_How to complete this task_.
Print, exactly as they appear in the listing below, the lines from the line with "s with ready" to the line with "def Apart (p", with both end lines kept.

_Material for this task_.
# # # # #
theorem launched_moreAnswers (h : launched c s i = some u) :
    launched c (s.moreAnswers ws n rs) i = some (u.moreAnswers ws n rs) := by
  cases i <;> simp only [launched, accepted, accepted.guarded, Option.ite_none_left_eq_some,
    Option.ite_none_right_eq_some, Option.some.injEq, reduceCtorEq] at h ⊢
  case setHum b => exact ⟨h.1, h.2.1, h.2.2 ▸ rfl⟩
  case execute x => exact ⟨h.1, h.2 ▸ rfl⟩
  case meas | measRaw => exact ⟨h.1, h.2 ▸ rfl⟩
  all_goals exact h ▸ rfl

/-! The architectural state and the record. -/

/-- s with the architectural state of a, and o on the record before its own events. -/
def State.withArch (s a : State) (o : List Event) : State :=
  { s with
    eco2 := a.eco2, tvoc := a.tvoc, rawH2 := a.rawH2, rawEth := a.rawEth, ready := a.ready
    cacc := a.cacc, out := o ++ s.out }

/-- a has the result registers and `READY` of s. -/
def SameResultsReady (s a : State) : Prop := SameResults s a ∧ a.ready = s.ready

theorem verify_withArch (c : Config) (s a : State) (o : List Event) (x : Xact) :
    (s.withArch a o).verify c x = (s.verify c x).withArch a o := by
  have hout (l : List Check) : (s.withArch a o).checked c l = (s.checked c l).withArch a o := by
    simp [State.checked, State.withArch]
  obtain ⟨words, hv, he⟩ | ⟨m, hv, he⟩ := verify_cases c s x
  · rw [he, State.verify, show (s.withArch a o).rxbuf = s.rxbuf from rfl, hv]
    simp only [hout]
    rfl
  · rw [he, verify_corrupt (s := s.withArch a o) hv, show (s.withArch a o).rxbuf = s.rxbuf from rfl,
      hout]
    rfl

/-- The handling of a result writes the result registers and `READY`, and reads none of them (R21, R23). -/
theorem finish_withArch (c : Config) (s a : State) (o : List Event) (j : Job) (r : XactResult) :
    ∃ b, (s.withArch a o).finish c j r = (s.finish c j r).withArch b o ∧ b.cacc = a.cacc ∧
      (SameResultsReady s a → SameResultsReady (s.finish c j r) b) := by
  have hcomplete (u b : State) (q : Response) :
      (u.withArch b o).complete q = (u.complete q).withArch b o := by
    simp [State.complete, State.withArch]
  obtain ⟨z, hz⟩ := exists_verdict c s.substep j r
  rw [hz s rfl, hz (s.withArch a o) rfl]
  cases z with
  | storeMeas words =>
    exact ⟨a.storeMeas words, hcomplete (s.storeMeas words) (a.storeMeas words) _, rfl,
      fun ⟨⟨he, ht, hrest⟩, hr⟩ =>
        ⟨⟨congrArg (words.getD 0) he, congrArg (words.getD 1) ht, hrest⟩, hr⟩⟩
  | storeRaw words =>
    exact ⟨a.storeRaw words, hcomplete (s.storeRaw words) (a.storeRaw words) _, rfl,
      fun ⟨⟨he, ht, hh, hm⟩, hr⟩ =>
        ⟨⟨he, ht, congrArg (words.getD 0) hh, congrArg (words.getD 1) hm⟩, hr⟩⟩
  | complete q => exact ⟨a, hcomplete s a q, rfl, id⟩
  | completeBegin q =>
    exact ⟨{ a with ready := q.ok }, hcomplete { s with ready := q.ok } { a with ready := q.ok } q, rfl,
      fun ⟨hres, _⟩ => ⟨hres, rfl⟩⟩
  | nextSubstep v => exact ⟨a, rfl, rfl, id⟩

/-- s' differs from s at most in the architectural state, of which it has k in `CACC`, and in having o on the record before
the events of s; and where p holds, in no result register and not in `READY`. -/
def Apart (p : Prop) (k : Byte) (o : List Event) (s s' : State) : Prop :=
  ∃ a, s' = s.withArch a o ∧ a.cacc = k ∧ (p → SameResultsReady s a)

variable {p : Prop} {k : Byte}

/-- No transition reads the architectural state or the record. -/
theorem advance_apart (hs : Apart p k o s s') (h : advance c s = some t) :
    ∃ t', advance c s' = some t' ∧ Apart p k o t t' := by
  obtain ⟨a, rfl, hk, hsame⟩ := hs
  have hout (e : Event) : (o ++ s.out) ++ [e] = o ++ (s.out ++ [e]) := List.append_assoc ..
  obtain ⟨j, hj, ⟨hp, rfl⟩ | ⟨hp, h⟩ | ⟨hp, h⟩ | ⟨hp, h⟩ | ⟨hp, rfl⟩ | ⟨hp, r, hr, rfl⟩⟩ := advance_cases h
  · refine ⟨_, (advance_assemble (s := s.withArch a o) hj hp).trans ?_, a, rfl, hk, hsame⟩
    simp [State.assemble, State.withArch]
  · obtain ⟨ws', ⟨hw, rfl⟩ | ⟨hw, rfl⟩⟩ := awaitWrite_cases h
    · refine ⟨_, (advance_write_ok (s := s.withArch a o) hj hp hw).trans ?_, a, rfl, hk, hsame⟩
      simp [State.withArch]
    · exact ⟨_, advance_write_fail (s := s.withArch a o) hj hp hw, a, rfl, hk, hsame⟩
  · obtain ⟨m, hm, ⟨h0, rfl⟩ | ⟨h0, rfl⟩⟩ := awaitSleep_cases h
    · exact ⟨_, advance_settle_done (s := s.withArch a o) hj hp hm h0, a, rfl, hk, hsame⟩
    · refine ⟨_, (advance_settle_read (s := s.withArch a o) hj hp hm (Nat.pos_of_ne_zero h0)).trans ?_,
        a, rfl, hk, hsame⟩
      simp [State.withArch]
  · obtain ⟨q, rs', hq, ⟨bytes, rfl, hl, rfl⟩ | ⟨hbad, rfl⟩⟩ := awaitRead_cases h
    · exact ⟨_, advance_read_ok (s := s.withArch a o) hj hp hq hl, a, rfl, hk, hsame⟩
    · exact ⟨_, advance_read_fail (s := s.withArch a o) hj hp hq hbad, a, rfl, hk, hsame⟩
  · refine ⟨_, (advance_verify (s := s.withArch a o) hj hp).trans
      (congrArg some (verify_withArch c s a o _)), a, rfl, hk, fun hp => ?_⟩
    obtain ⟨words, -, he⟩ | ⟨m, -, he⟩ := verify_cases c s (j.xact s.substep s.arg) <;> rw [he] <;>
      exact hsame hp
  · obtain ⟨b, hb, hbk, hbsame⟩ := finish_withArch c s a o j r
    exact ⟨_, (advance_respond (s := s.withArch a o) hj hp hr).trans (congrArg some hb), b, rfl,
      hbk.trans hk, fun hp => hbsame (hsame hp)⟩

theorem run_apart (c : Config) (n : Nat) (h : Apart p k o s s') :
    Apart p k o (run c n s) (run c n s') := by
  refine run_rel (fun _ _ _ hs ha => advance_apart hs ha) (fun s s' hs ha => ?_) n h
  obtain ⟨a, rfl, -⟩ := hs
  rw [advance_eq_none_cases] at ha ⊢
  exact ha

theorem accepted_withArch (i : Instr) (s a : State) (o : List Event) :
    accepted Config.sg33 (s.withArch a o) i = (accepted Config.sg33 s i).map (·.withArch a o) := by
  cases i
  case setHum b =>
    cases hr : humInRange (argBits Config.sg33 b) with
    | true =>
      simp only [accepted, hr, if_true]
      rfl
    | false => simp [accepted, hr]
  all_goals rfl

theorem launched_withArch (i : Instr) (s a : State) (o : List Event) :
    launched Config.sg33 (s.withArch a o) i = (launched Config.sg33 s i).map (·.withArch a o) := by
  by_cases hx : ∃ x, i = .execute x
  · obtain ⟨x, rfl⟩ := hx
    rw [launched_execute, launched_execute]
    split <;> rfl
  · rw [not_exists] at hx
    rw [launched_eq_accepted hx, launched_eq_accepted hx, accepted_withArch]

/-- One more event commutes with what stands before the record. -/
theorem emit_withArch (o : List Event) (e : Event) :
    (s.withArch a o).emit e = (s.emit e).withArch a o := by
  simp [State.emit, State.withArch]

/-- What an operation with another architectural state and another record before it comes to: b is what the architectural
state a comes to. -/
structure ExecApart (i : Instr) (s t a b : State) (o : List Event) : Prop where
  exec : Machine.exec i (s.withArch a o) = .next (t.withArch b o)
  sameCacc : a.cacc = s.cacc → b.cacc = t.cacc
  keepsCacc : (∃ j, Instr.toJob i = some j) → b.cacc = a.cacc
  sameRest : SameResultsReady s a → SameResultsReady t b

/-- The internal operations show their result and touch nothing architectural. -/
theorem exec_internal_apart (o : List Event) (hi : i.hostSelectable = false)
    (hx : Instr.toJob i = none) (h : exec i s = .next t) : ExecApart i s t a a o := by
  have hboth : exec i (s.withArch a o) = .next (t.withArch a o) ∧ SameArch s t := by
    cases i <;> simp only [Instr.hostSelectable, Instr.toJob, Bool.true_eq_false, reduceCtorEq] at hi hx
    all_goals
      cases h
      refine ⟨?_, ⟨rfl, rfl, rfl, rfl⟩, rfl, rfl⟩
    case frameVal | wordChk =>
      simp [exec, execFrameVal, frameValIn, execWordChk, wordChkIn, State.emit, State.withArch,
        State.checked]
    all_goals
      exact congrArg Host.Outcome.next (by simp [State.emit, State.withArch, State.setAcc, State.putFrame])
  obtain ⟨hexec, ⟨he, ht, hh, hm⟩, hr, hc⟩ := hboth
  exact ⟨hexec, fun hk => hk.trans hc.symm, fun _ => rfl, fun ⟨⟨he', ht', hh', hm'⟩, hr'⟩ =>
    ⟨⟨he'.trans he.symm, ht'.trans ht.symm, hh'.trans hh.symm, hm'.trans hm.symm⟩, hr'.trans hr.symm⟩⟩

theorem hold_withArch (i : Instr) (s a : State) (o : List Event) :
    (s.withArch a o).hold i = (s.hold i).withArch a o := by
  unfold State.hold
  split <;> rfl

theorem hold_sameArch (i : Instr) (s : State) : SameArch s (s.hold i) := by
  unfold State.hold
  split <;> exact .refl _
# # # # #
_Exercise result_.
    exact ⟨{ a with ready := q.ok }, hcomplete { s with ready := q.ok } { a with ready := q.ok } q, rfl,
      fun ⟨hres, _⟩ => ⟨hres, rfl⟩⟩
  | nextSubstep v => exact ⟨a, rfl, rfl, id⟩

/-- s' differs from s at most in the architectural state, of which it has k in `CACC`, and in having o on the record before
the events of s; and where p holds, in no result register and not in `READY`. -/
def Apart (p : Prop) (k : Byte) (o : List Event) (s s' : State) : Prop :=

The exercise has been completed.